Work instructions
Using the data below, return the stretch from the line that contains "if ¬ b.on then s.completeOpt b.c st" through the line that contains "(s.cmdOf c 0x22 .fresh = some d →", both included, exactly as it stands and nothing beyond it.

Task inputs

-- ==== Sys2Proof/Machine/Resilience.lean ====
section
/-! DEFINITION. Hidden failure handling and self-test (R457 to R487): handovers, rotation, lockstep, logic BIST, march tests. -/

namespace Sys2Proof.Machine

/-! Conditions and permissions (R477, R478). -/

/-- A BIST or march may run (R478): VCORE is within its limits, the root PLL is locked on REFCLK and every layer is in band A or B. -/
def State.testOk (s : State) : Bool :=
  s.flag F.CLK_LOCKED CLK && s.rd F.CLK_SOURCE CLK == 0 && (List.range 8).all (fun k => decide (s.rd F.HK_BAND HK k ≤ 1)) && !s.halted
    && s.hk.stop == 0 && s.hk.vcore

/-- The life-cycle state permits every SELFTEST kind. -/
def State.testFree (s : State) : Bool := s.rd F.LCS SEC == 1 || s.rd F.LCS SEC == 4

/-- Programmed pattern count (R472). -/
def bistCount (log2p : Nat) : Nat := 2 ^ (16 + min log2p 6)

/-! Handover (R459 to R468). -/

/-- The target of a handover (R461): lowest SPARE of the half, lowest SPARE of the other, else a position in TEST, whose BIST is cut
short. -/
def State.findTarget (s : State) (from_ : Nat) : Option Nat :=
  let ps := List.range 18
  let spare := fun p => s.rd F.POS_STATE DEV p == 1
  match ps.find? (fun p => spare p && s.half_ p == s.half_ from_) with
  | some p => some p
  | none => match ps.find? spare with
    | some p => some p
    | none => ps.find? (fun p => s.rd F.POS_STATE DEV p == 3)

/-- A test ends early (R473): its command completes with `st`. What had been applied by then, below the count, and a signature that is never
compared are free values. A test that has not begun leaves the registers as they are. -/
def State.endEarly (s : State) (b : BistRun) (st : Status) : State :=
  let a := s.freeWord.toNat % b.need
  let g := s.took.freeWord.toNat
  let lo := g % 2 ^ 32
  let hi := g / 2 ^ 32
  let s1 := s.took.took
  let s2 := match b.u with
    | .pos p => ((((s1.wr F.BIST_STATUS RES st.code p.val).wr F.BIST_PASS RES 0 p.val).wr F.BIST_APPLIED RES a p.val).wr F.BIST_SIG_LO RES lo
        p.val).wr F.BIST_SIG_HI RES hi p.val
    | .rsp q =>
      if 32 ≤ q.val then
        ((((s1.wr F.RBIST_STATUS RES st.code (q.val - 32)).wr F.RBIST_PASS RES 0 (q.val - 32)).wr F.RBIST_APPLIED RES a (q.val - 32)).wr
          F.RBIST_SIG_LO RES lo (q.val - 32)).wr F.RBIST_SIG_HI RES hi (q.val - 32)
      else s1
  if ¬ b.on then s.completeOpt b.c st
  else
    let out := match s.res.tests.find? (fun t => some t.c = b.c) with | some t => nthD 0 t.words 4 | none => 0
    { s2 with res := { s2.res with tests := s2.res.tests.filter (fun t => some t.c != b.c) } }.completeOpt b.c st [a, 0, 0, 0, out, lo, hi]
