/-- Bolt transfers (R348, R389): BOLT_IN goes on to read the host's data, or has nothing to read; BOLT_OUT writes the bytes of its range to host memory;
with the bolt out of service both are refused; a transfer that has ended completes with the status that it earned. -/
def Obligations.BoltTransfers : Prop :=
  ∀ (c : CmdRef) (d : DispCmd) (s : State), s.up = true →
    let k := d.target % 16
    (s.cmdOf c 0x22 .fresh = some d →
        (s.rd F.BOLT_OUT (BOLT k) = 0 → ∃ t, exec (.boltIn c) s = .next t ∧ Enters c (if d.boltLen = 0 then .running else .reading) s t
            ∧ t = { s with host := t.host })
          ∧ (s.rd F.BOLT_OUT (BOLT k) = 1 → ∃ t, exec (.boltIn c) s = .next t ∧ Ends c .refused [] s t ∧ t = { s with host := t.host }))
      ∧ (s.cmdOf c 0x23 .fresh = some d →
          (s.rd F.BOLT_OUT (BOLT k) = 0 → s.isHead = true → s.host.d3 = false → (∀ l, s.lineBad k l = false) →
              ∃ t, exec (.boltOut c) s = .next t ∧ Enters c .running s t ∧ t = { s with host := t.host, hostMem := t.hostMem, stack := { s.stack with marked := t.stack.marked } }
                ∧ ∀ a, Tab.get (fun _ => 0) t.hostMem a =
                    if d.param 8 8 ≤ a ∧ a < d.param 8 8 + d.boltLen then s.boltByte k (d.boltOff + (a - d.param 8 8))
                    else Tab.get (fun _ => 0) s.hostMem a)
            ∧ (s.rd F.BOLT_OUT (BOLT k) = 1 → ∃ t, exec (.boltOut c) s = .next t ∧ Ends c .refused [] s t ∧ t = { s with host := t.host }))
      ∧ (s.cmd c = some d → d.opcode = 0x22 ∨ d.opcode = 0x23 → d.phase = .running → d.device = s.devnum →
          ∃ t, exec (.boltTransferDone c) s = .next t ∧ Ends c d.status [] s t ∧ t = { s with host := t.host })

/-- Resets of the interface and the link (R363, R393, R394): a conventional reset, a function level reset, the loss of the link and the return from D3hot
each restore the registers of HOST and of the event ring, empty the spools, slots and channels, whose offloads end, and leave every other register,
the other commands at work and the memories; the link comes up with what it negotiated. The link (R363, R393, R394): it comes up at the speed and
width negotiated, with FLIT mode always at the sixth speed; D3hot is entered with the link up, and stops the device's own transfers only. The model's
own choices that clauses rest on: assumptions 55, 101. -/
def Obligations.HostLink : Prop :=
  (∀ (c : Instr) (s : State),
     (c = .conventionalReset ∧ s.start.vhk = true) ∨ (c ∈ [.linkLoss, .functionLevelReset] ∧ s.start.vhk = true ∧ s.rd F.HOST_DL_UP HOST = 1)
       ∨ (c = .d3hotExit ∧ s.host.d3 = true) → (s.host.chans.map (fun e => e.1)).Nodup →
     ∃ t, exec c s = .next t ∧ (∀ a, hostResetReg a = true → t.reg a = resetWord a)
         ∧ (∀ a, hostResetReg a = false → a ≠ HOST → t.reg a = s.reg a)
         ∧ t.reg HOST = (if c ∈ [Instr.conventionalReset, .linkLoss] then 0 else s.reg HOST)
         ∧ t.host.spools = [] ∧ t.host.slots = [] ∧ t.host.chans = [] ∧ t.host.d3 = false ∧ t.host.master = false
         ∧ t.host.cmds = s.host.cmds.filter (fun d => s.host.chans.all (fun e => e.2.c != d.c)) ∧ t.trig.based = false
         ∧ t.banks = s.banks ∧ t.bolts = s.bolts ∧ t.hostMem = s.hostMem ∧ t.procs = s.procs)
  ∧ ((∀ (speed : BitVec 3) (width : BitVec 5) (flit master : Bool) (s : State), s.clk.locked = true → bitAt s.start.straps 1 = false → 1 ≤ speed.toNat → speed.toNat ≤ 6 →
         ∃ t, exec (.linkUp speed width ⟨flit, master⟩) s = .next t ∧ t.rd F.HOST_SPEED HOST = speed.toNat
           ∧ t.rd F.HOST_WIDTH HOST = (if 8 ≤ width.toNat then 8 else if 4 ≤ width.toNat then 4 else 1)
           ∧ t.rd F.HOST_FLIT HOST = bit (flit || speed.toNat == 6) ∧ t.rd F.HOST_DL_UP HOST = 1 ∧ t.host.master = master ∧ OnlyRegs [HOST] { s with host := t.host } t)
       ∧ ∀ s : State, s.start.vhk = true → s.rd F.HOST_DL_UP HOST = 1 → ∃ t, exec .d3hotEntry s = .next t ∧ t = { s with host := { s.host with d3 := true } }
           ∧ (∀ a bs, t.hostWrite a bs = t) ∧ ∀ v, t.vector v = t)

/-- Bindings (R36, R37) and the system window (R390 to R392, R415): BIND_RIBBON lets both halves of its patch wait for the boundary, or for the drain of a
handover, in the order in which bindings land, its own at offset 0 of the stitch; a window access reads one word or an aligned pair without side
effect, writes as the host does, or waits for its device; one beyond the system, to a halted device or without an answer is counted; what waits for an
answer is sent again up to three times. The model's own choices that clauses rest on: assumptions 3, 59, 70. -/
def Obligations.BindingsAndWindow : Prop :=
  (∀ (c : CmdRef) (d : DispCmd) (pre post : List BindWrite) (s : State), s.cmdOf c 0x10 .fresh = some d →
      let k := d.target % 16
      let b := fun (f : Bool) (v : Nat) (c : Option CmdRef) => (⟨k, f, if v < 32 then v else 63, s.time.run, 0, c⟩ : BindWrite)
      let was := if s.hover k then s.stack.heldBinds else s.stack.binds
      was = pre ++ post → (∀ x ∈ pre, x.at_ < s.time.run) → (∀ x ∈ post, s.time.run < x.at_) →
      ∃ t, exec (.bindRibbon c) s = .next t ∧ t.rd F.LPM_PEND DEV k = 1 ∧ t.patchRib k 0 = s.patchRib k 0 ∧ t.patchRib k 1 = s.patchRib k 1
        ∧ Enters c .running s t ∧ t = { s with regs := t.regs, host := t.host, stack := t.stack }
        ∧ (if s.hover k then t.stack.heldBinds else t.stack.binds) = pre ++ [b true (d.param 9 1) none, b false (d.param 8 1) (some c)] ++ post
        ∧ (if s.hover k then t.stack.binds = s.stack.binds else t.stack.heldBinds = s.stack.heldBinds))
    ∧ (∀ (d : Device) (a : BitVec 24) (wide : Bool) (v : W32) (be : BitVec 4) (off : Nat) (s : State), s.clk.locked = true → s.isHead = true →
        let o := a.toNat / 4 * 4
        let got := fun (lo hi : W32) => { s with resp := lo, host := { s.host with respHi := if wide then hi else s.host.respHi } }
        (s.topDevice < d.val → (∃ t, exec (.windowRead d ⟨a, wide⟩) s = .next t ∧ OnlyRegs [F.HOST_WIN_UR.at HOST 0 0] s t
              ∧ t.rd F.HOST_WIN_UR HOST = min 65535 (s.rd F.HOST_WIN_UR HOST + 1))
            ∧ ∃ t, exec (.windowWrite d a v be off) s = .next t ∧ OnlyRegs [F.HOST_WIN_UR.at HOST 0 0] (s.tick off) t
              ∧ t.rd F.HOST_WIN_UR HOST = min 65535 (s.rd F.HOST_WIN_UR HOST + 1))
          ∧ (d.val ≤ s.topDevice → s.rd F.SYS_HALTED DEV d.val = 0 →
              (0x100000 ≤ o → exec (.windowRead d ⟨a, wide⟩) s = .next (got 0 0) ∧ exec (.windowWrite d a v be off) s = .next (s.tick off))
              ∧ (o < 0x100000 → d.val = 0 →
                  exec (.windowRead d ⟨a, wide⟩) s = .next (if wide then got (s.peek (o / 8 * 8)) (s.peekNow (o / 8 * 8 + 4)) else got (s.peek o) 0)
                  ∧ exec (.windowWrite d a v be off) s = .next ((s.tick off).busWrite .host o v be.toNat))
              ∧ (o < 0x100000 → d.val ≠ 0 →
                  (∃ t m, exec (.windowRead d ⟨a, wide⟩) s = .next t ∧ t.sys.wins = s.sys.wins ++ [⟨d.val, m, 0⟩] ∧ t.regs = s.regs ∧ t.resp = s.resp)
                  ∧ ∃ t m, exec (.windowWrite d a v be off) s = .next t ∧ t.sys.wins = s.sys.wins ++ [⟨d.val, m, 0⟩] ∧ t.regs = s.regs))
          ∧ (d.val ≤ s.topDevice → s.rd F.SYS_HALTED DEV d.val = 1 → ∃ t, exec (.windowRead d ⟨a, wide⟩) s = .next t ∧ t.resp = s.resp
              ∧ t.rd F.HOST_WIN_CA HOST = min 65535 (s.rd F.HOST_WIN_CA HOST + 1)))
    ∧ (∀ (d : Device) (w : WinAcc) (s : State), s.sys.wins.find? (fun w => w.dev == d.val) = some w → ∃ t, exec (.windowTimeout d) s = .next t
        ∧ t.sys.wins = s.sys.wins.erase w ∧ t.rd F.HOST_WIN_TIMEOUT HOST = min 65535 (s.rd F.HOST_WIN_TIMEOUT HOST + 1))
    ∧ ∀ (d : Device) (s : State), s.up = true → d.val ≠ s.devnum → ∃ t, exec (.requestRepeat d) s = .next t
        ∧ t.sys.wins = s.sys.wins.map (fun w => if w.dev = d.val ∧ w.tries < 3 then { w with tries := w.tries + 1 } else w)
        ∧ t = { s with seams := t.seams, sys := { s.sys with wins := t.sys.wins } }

Solved exercise
  if ¬ b.on then s.completeOpt b.c st
  else
    let out := match s.res.tests.find? (fun t => some t.c = b.c) with | some t => nthD 0 t.words 4 | none => 0
    { s2 with res := { s2.res with tests := s2.res.tests.filter (fun t => some t.c != b.c) } }.completeOpt b.c st [a, 0, 0, 0, out, lo, hi]
/-- Bolt transfers (R348, R389): BOLT_IN goes on to read the host's data, or has nothing to read; BOLT_OUT writes the bytes of its range to host memory;
with the bolt out of service both are refused; a transfer that has ended completes with the status that it earned. -/
def Obligations.BoltTransfers : Prop :=
  ∀ (c : CmdRef) (d : DispCmd) (s : State), s.up = true →
    let k := d.target % 16
    (s.cmdOf c 0x22 .fresh = some d →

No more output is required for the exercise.